→ **Task**
Find the line that contains "theorem SameMemory.fetch16_eq (h". Output it and every line after it to the end of the records, exactly as they appear.
=== Data ===
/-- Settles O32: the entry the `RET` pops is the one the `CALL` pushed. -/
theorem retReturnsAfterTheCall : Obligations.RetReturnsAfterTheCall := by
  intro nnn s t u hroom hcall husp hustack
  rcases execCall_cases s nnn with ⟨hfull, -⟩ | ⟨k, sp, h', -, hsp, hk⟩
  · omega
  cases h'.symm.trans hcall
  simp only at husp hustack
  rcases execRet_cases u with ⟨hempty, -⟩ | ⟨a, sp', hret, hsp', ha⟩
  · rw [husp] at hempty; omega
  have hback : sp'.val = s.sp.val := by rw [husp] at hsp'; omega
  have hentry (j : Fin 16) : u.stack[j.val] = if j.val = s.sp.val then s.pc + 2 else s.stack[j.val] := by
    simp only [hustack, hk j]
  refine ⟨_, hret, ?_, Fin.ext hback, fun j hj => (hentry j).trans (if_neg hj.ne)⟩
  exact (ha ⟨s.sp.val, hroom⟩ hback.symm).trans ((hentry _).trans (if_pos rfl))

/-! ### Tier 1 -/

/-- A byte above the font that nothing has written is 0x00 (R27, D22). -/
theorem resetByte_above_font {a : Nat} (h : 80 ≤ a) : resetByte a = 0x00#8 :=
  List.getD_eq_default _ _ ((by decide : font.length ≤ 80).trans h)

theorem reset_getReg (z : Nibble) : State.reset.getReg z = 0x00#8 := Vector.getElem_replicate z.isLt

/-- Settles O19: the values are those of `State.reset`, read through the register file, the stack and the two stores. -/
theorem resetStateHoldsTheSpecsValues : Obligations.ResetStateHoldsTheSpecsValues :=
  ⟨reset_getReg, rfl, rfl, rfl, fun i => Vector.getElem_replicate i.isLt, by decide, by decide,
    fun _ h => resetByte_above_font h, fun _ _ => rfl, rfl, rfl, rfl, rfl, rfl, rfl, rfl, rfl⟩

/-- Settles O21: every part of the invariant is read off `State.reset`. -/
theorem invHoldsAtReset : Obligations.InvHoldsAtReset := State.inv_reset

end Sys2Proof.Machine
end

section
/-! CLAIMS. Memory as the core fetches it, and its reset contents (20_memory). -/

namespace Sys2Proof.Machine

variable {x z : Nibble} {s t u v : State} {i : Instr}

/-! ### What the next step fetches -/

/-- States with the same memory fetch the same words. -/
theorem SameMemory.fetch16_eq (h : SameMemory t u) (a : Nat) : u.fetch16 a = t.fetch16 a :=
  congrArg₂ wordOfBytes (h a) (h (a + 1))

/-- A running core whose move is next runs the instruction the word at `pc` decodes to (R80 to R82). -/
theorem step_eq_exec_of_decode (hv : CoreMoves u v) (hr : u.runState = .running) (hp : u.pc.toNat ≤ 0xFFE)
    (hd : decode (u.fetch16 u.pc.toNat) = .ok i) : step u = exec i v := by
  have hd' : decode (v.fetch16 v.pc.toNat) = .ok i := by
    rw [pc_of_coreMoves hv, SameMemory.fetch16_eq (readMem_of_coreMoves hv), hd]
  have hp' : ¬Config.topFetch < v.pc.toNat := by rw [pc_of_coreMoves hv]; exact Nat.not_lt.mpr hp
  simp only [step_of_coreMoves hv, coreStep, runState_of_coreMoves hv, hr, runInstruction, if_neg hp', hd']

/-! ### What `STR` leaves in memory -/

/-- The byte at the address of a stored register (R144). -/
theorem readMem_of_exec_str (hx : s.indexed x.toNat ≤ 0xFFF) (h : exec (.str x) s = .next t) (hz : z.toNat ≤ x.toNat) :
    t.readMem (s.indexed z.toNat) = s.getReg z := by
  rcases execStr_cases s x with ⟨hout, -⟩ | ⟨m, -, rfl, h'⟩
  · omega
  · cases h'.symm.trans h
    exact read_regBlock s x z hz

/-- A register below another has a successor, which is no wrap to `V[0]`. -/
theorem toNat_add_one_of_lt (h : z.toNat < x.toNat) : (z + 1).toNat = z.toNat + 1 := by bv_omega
===
→ **Result**
theorem SameMemory.fetch16_eq (h : SameMemory t u) (a : Nat) : u.fetch16 a = t.fetch16 a :=
  congrArg₂ wordOfBytes (h a) (h (a + 1))

/-- A running core whose move is next runs the instruction the word at `pc` decodes to (R80 to R82). -/
theorem step_eq_exec_of_decode (hv : CoreMoves u v) (hr : u.runState = .running) (hp : u.pc.toNat ≤ 0xFFE)
    (hd : decode (u.fetch16 u.pc.toNat) = .ok i) : step u = exec i v := by
  have hd' : decode (v.fetch16 v.pc.toNat) = .ok i := by
    rw [pc_of_coreMoves hv, SameMemory.fetch16_eq (readMem_of_coreMoves hv), hd]
  have hp' : ¬Config.topFetch < v.pc.toNat := by rw [pc_of_coreMoves hv]; exact Nat.not_lt.mpr hp
  simp only [step_of_coreMoves hv, coreStep, runState_of_coreMoves hv, hr, runInstruction, if_neg hp', hd']

/-! ### What `STR` leaves in memory -/

/-- The byte at the address of a stored register (R144). -/
theorem readMem_of_exec_str (hx : s.indexed x.toNat ≤ 0xFFF) (h : exec (.str x) s = .next t) (hz : z.toNat ≤ x.toNat) :
    t.readMem (s.indexed z.toNat) = s.getReg z := by
  rcases execStr_cases s x with ⟨hout, -⟩ | ⟨m, -, rfl, h'⟩
  · omega
  · cases h'.symm.trans h
    exact read_regBlock s x z hz

/-- A register below another has a successor, which is no wrap to `V[0]`. -/
theorem toNat_add_one_of_lt (h : z.toNat < x.toNat) : (z + 1).toNat = z.toNat + 1 := by bv_omega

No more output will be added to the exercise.